Не обращая внимания на добрые советы, начиная от «пристрелить паршивца» до «позвать наших чарских, может, кто сынка своего опознает», Харрис разрядил и забросил на спину арбалет. Шагнул к пареньку, показывая открытые ладони:
— Я тебя не трону. Никто не тронет. Я просто хочу тебе помочь. Брось кинжал, — воин говорил тихо, спокойно, приближаясь мелкими шажками. — Я — ленлорд Харрис. Я освобожу тебя. Сниму ошейник. Брось кинжал. Брось.
Спиной он чувствовал наступившую тишину. Паренек судорожно дышал — так и ходили под кожей выпиравшие ребра. Свет, какой он все-таки маленький! Острие кинжала было теперь наставлено в живот ленлорда, сжимавшая рукоять рука не дрожала. Плохо. А что, если мальчишка не понимает его? Может, он — не местный, вон какие глаза… прозрачные?
Харрис перешел на тан и попробовал еще раз:
— Как тебя зовут? Ты понимаешь, что я говорю?
Никакой реакции. Ладно, пора кончать представление. Того и гляди, у кого-нибудь не выдержат нервы, и пацан получит арбалетный болт промеж глаз.
— Брось нож! Брось, если хочешь жить!
Мальчишка моргнул — дрогнули длинные ресницы — и вдруг сунул лезвие себе под подбородок. Сталь коснулась до предела натянутой кожи там, где быстро билась голубоватая жилка. Знает он тан, что ли? Или это совпадение?
Сзади ахнули. Забормотали молитву, отгоняющую Тьму. Светлые глаза встретили взгляд воина — все так же без страха. Что-то изменилось в них, напряжение стало спокойствием принятого решения…
Харрис выбросил руку вперед, перехватил тоненькое, как тростинка, запястье, вывернул. Кинжал глухо брякнулся оземь, нога отбросила оружие прочь.
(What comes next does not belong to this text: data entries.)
/-! `State.updRecord` changes `tenants` alone. -/

@[simp] theorem State.updRecord_agenda (n k : Nat) (f : Record → Record) : (s.updRecord n k f).agenda = s.agenda := rfl
@[simp] theorem State.updRecord_cur (n k : Nat) (f : Record → Record) : (s.updRecord n k f).cur = s.cur := rfl
@[simp] theorem State.updRecord_npc (n k : Nat) (f : Record → Record) : (s.updRecord n k f).npc = s.npc := rfl
@[simp] theorem State.updRecord_tick (n k : Nat) (f : Record → Record) : (s.updRecord n k f).tick = s.tick := rfl
@[simp] theorem State.updRecord_nextId (n k : Nat) (f : Record → Record) : (s.updRecord n k f).nextId = s.nextId := rfl
@[simp] theorem State.updRecord_time (n k : Nat) (f : Record → Record) : (s.updRecord n k f).time = s.time := rfl
@[simp] theorem State.updRecord_package (n k : Nat) (f : Record → Record) : (s.updRecord n k f).package = s.package := rfl
@[simp] theorem State.updRecord_hosterr (n k : Nat) (f : Record → Record) : (s.updRecord n k f).hosterr = s.hosterr := rfl
@[simp] theorem State.updRecord_gen (n k : Nat) (f : Record → Record) : (s.updRecord n k f).gen = s.gen := rfl
@[simp] theorem State.updRecord_domain (n k : Nat) (f : Record → Record) : (s.updRecord n k f).domain = s.domain := rfl
@[simp] theorem State.updRecord_link (n k : Nat) (f : Record → Record) : (s.updRecord n k f).link = s.link := rfl
@[simp] theorem State.updRecord_atomen (n k : Nat) (f : Record → Record) : (s.updRecord n k f).atomen = s.atomen := rfl
@[simp] theorem State.updRecord_win (n k : Nat) (f : Record → Record) : (s.updRecord n k f).win = s.win := rfl
@[simp] theorem State.updRecord_route (n k : Nat) (f : Record → Record) : (s.updRecord n k f).route = s.route := rfl
@[simp] theorem State.updRecord_modes (n k : Nat) (f : Record → Record) : (s.updRecord n k f).modes = s.modes := rfl
@[simp] theorem State.updRecord_sealpub (n k : Nat) (f : Record → Record) : (s.updRecord n k f).sealpub = s.sealpub := rfl
@[simp] theorem State.updRecord_provpub (n k : Nat) (f : Record → Record) : (s.updRecord n k f).provpub = s.provpub := rfl
@[simp] theorem State.updRecord_sealkey (n k : Nat) (f : Record → Record) : (s.updRecord n k f).sealkey = s.sealkey := rfl
@[simp] theorem State.updRecord_provkey (n k : Nat) (f : Record → Record) : (s.updRecord n k f).provkey = s.provkey := rfl
@[simp] theorem State.updRecord_bootPhase (n k : Nat) (f : Record → Record) : (s.updRecord n k f).bootPhase = s.bootPhase := rfl
@[simp] theorem State.updRecord_bootResult (n k : Nat) (f : Record → Record) : (s.updRecord n k f).bootResult = s.bootResult := rfl
@[simp] theorem State.updRecord_bootRetried (n k : Nat) (f : Record → Record) : (s.updRecord n k f).bootRetried = s.bootRetried := rfl
@[simp] theorem State.updRecord_identity (n k : Nat) (f : Record → Record) : (s.updRecord n k f).identity = s.identity := rfl
@[simp] theorem State.updRecord_halted (n k : Nat) (f : Record → Record) : (s.updRecord n k f).halted = s.halted := rfl
@[simp] theorem State.updRecord_pwrlim (n k : Nat) (f : Record → Record) : (s.updRecord n k f).pwrlim = s.pwrlim := rfl
@[simp] theorem State.updRecord_power (n k : Nat) (f : Record → Record) : (s.updRecord n k f).power = s.power := rfl
@[simp] theorem State.updRecord_temp (n k : Nat) (f : Record → Record) : (s.updRecord n k f).temp = s.temp := rfl
@[simp] theorem State.updRecord_trip (n k : Nat) (f : Record → Record) : (s.updRecord n k f).trip = s.trip := rfl
@[simp] theorem State.updRecord_fwver (n k : Nat) (f : Record → Record) : (s.updRecord n k f).fwver = s.fwver := rfl
@[simp] theorem State.updRecord_staged (n k : Nat) (f : Record → Record) : (s.updRecord n k f).staged = s.staged := rfl
@[simp] theorem State.updRecord_fwprev (n k : Nat) (f : Record → Record) : (s.updRecord n k f).fwprev = s.fwprev := rfl
@[simp] theorem State.updRecord_fuses (n k : Nat) (f : Record → Record) : (s.updRecord n k f).fuses = s.fuses := rfl
@[simp] theorem State.updRecord_hubTemp (n k : Nat) (f : Record → Record) : (s.updRecord n k f).hubTemp = s.hubTemp := rfl
@[simp] theorem State.updRecord_baseTemps (n k : Nat) (f : Record → Record) : (s.updRecord n k f).baseTemps = s.baseTemps := rfl
@[simp] theorem State.updRecord_peers (n k : Nat) (f : Record → Record) : (s.updRecord n k f).peers = s.peers := rfl
@[simp] theorem State.updRecord_linkUp (n k : Nat) (f : Record → Record) : (s.updRecord n k f).linkUp = s.linkUp := rfl
@[simp] theorem State.updRecord_busMaster (n k : Nat) (f : Record → Record) : (s.updRecord n k f).busMaster = s.busMaster := rfl
@[simp] theorem State.updRecord_msixPending (n k : Nat) (f : Record → Record) : (s.updRecord n k f).msixPending = s.msixPending := rfl
@[simp] theorem State.updRecord_msixSent (n k : Nat) (f : Record → Record) : (s.updRecord n k f).msixSent = s.msixSent := rfl
@[simp] theorem State.updRecord_msixTable (n k : Nat) (f : Record → Record) : (s.updRecord n k f).msixTable = s.msixTable := rfl
@[simp] theorem State.updRecord_bars (n k : Nat) (f : Record → Record) : (s.updRecord n k f).bars = s.bars := rfl
@[simp] theorem State.updRecord_devctl2 (n k : Nat) (f : Record → Record) : (s.updRecord n k f).devctl2 = s.devctl2 := rfl
@[simp] theorem State.updRecord_hostQueue (n k : Nat) (f : Record → Record) : (s.updRecord n k f).hostQueue = s.hostQueue := rfl
@[simp] theorem State.updRecord_hostAnswer (n k : Nat) (f : Record → Record) : (s.updRecord n k f).hostAnswer = s.hostAnswer := rfl
@[simp] theorem State.updRecord_peerAnswer (n k : Nat) (f : Record → Record) : (s.updRecord n k f).peerAnswer = s.peerAnswer := rfl
@[simp] theorem State.updRecord_sealSerial (n k : Nat) (f : Record → Record) : (s.updRecord n k f).sealSerial = s.sealSerial := rfl
@[simp] theorem State.updRecord_keyNames (n k : Nat) (f : Record → Record) : (s.updRecord n k f).keyNames = s.keyNames := rfl
@[simp] theorem State.updRecord_dies (n k : Nat) (f : Record → Record) : (s.updRecord n k f).dies = s.dies := rfl
@[simp] theorem State.updRecord_cores (n k : Nat) (f : Record → Record) : (s.updRecord n k f).cores = s.cores := rfl
@[simp] theorem State.updRecord_queues (n k : Nat) (f : Record → Record) : (s.updRecord n k f).queues = s.queues := rfl
@[simp] theorem State.updRecord_strands (n k : Nat) (f : Record → Record) : (s.updRecord n k f).strands = s.strands := rfl
@[simp] theorem State.updRecord_chains (n k : Nat) (f : Record → Record) : (s.updRecord n k f).chains = s.chains := rfl
@[simp] theorem State.updRecord_keys (n k : Nat) (f : Record → Record) : (s.updRecord n k f).keys = s.keys := rfl
@[simp] theorem State.updRecord_seals (n k : Nat) (f : Record → Record) : (s.updRecord n k f).seals = s.seals := rfl
@[simp] theorem State.updRecord_groups (n k : Nat) (f : Record → Record) : (s.updRecord n k f).groups = s.groups := rfl
@[simp] theorem State.updRecord_ready (n k : Nat) (f : Record → Record) : (s.updRecord n k f).ready = s.ready := rfl
@[simp] theorem State.updRecord_closes (n k : Nat) (f : Record → Record) : (s.updRecord n k f).closes = s.closes := rfl
@[simp] theorem State.updRecord_frames (n k : Nat) (f : Record → Record) : (s.updRecord n k f).frames = s.frames := rfl
@[simp] theorem State.updRecord_mem (n k : Nat) (f : Record → Record) : (s.updRecord n k f).mem = s.mem := rfl
@[simp] theorem State.updRecord_mtags (n k : Nat) (f : Record → Record) : (s.updRecord n k f).mtags = s.mtags := rfl
@[simp] theorem State.updRecord_mkeys (n k : Nat) (f : Record → Record) : (s.updRecord n k f).mkeys = s.mkeys := rfl
@[simp] theorem State.updRecord_poison (n k : Nat) (f : Record → Record) : (s.updRecord n k f).poison = s.poison := rfl
@[simp] theorem State.updRecord_stale (n k : Nat) (f : Record → Record) : (s.updRecord n k f).stale = s.stale := rfl
@[simp] theorem State.updRecord_races (n k : Nat) (f : Record → Record) : (s.updRecord n k f).races = s.races := rfl
@[simp] theorem State.updRecord_nextRegion (n k : Nat) (f : Record → Record) : (s.updRecord n k f).nextRegion = s.nextRegion := rfl
@[simp] theorem State.updRecord_ops (n k : Nat) (f : Record → Record) : (s.updRecord n k f).ops = s.ops := rfl
@[simp] theorem State.updRecord_requests (n k : Nat) (f : Record → Record) : (s.updRecord n k f).requests = s.requests := rfl
@[simp] theorem State.updRecord_remote (n k : Nat) (f : Record → Record) : (s.updRecord n k f).remote = s.remote := rfl
@[simp] theorem State.updRecord_hostMem (n k : Nat) (f : Record → Record) : (s.updRecord n k f).hostMem = s.hostMem := rfl
@[simp] theorem State.updRecord_peerMem (n k : Nat) (f : Record → Record) : (s.updRecord n k f).peerMem = s.peerMem := rfl
@[simp] theorem State.updRecord_peerTags (n k : Nat) (f : Record → Record) : (s.updRecord n k f).peerTags = s.peerTags := rfl
@[simp] theorem State.updRecord_peerCtl (n k : Nat) (f : Record → Record) : (s.updRecord n k f).peerCtl = s.peerCtl := rfl
@[simp] theorem State.updRecord_peerRefuse (n k : Nat) (f : Record → Record) : (s.updRecord n k f).peerRefuse = s.peerRefuse := rfl
@[simp] theorem State.updRecord_peerCtlRefuse (n k : Nat) (f : Record → Record) : (s.updRecord n k f).peerCtlRefuse = s.peerCtlRefuse := rfl
@[simp] theorem State.updRecord_peerGens (n k : Nat) (f : Record → Record) : (s.updRecord n k f).peerGens = s.peerGens := rfl
@[simp] theorem State.updRecord_peerActs (n k : Nat) (f : Record → Record) : (s.updRecord n k f).peerActs = s.peerActs := rfl
@[simp] theorem State.updRecord_serving (n k : Nat) (f : Record → Record) : (s.updRecord n k f).serving = s.serving := rfl
@[simp] theorem State.updRecord_failing (n k : Nat) (f : Record → Record) : (s.updRecord n k f).failing = s.failing := rfl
Харрис проделал все это на одном выдохе, зная: опоздай — и сталь вспорет тонкую кожу там, где бьется жизнь. Но он успел, и теперь можно снова вдохнуть, чувствуя, как успокаивается взбесившаяся в жилах кровь. Что это? Он испугался? За жизнь чужого ребенка, возможно, немого, возможно, обреченного на скорую смерть от недоедания или гнойной раны на шее… или оставленного без присмотра ножа, которым малец полоснет себя по горлу, как только спаситель посмотрит в сторону?
Мальчишка был почти невесомым — чувствовалась только тяжесть ржавой цепи толщиной в ту самую руку, что Харрис заломил неудавшемуся самоубийце за спину. Пацан стоял спокойно, словно вокруг и не свистали одобрительно победители, не спешившие расходиться: что-то будет дальше?
— Ну и что ты с ним, командир? — Шейн, имевший раздражающую привычку возникать из ниоткуда, был тут как тут: видно, определил сноху и Люковых родителей.
— Ключ бы найти, — несколько растерянно пробормотал Харрис. «Действительно, и что я теперь с ним?..»
Шейн глянул на ошейник, потом — как-то удивленно — на ленлорда:
— Так нету ключа-то.
— Как нету?
— Сам глянь, командир.
Харрис глянул. Н-да, трудновато подобрать ключ к замку, которого не существует. Ошейник на странном пацане был цельный, ушки запаяны намертво кузнечной клепкой. Такой ошейник, раз надев, не снимали никогда. И не рассчитывали снять.
— Кузнеца найдешь?
Шейн задумался, выпятив губу, потрогал языком уже не кровящую дырку между зубами.
— Пожалуй, найду.
— Вот и поищи. На кузне встретимся.
Шейн только хмыкнул — мол, ты командир, твое дело командовать, мое маленькое — и зашагал целенаправленно прочь. Харрис огляделся. У молодого парня из чарских бунтарей висел на поясе добротной работы топор. Вид у обладателя оружия был бледный, так что резче выступили на лице еще не смытые осенними дождями веснушки. Видно, не привык юнец к победным торжествам по-хладовски.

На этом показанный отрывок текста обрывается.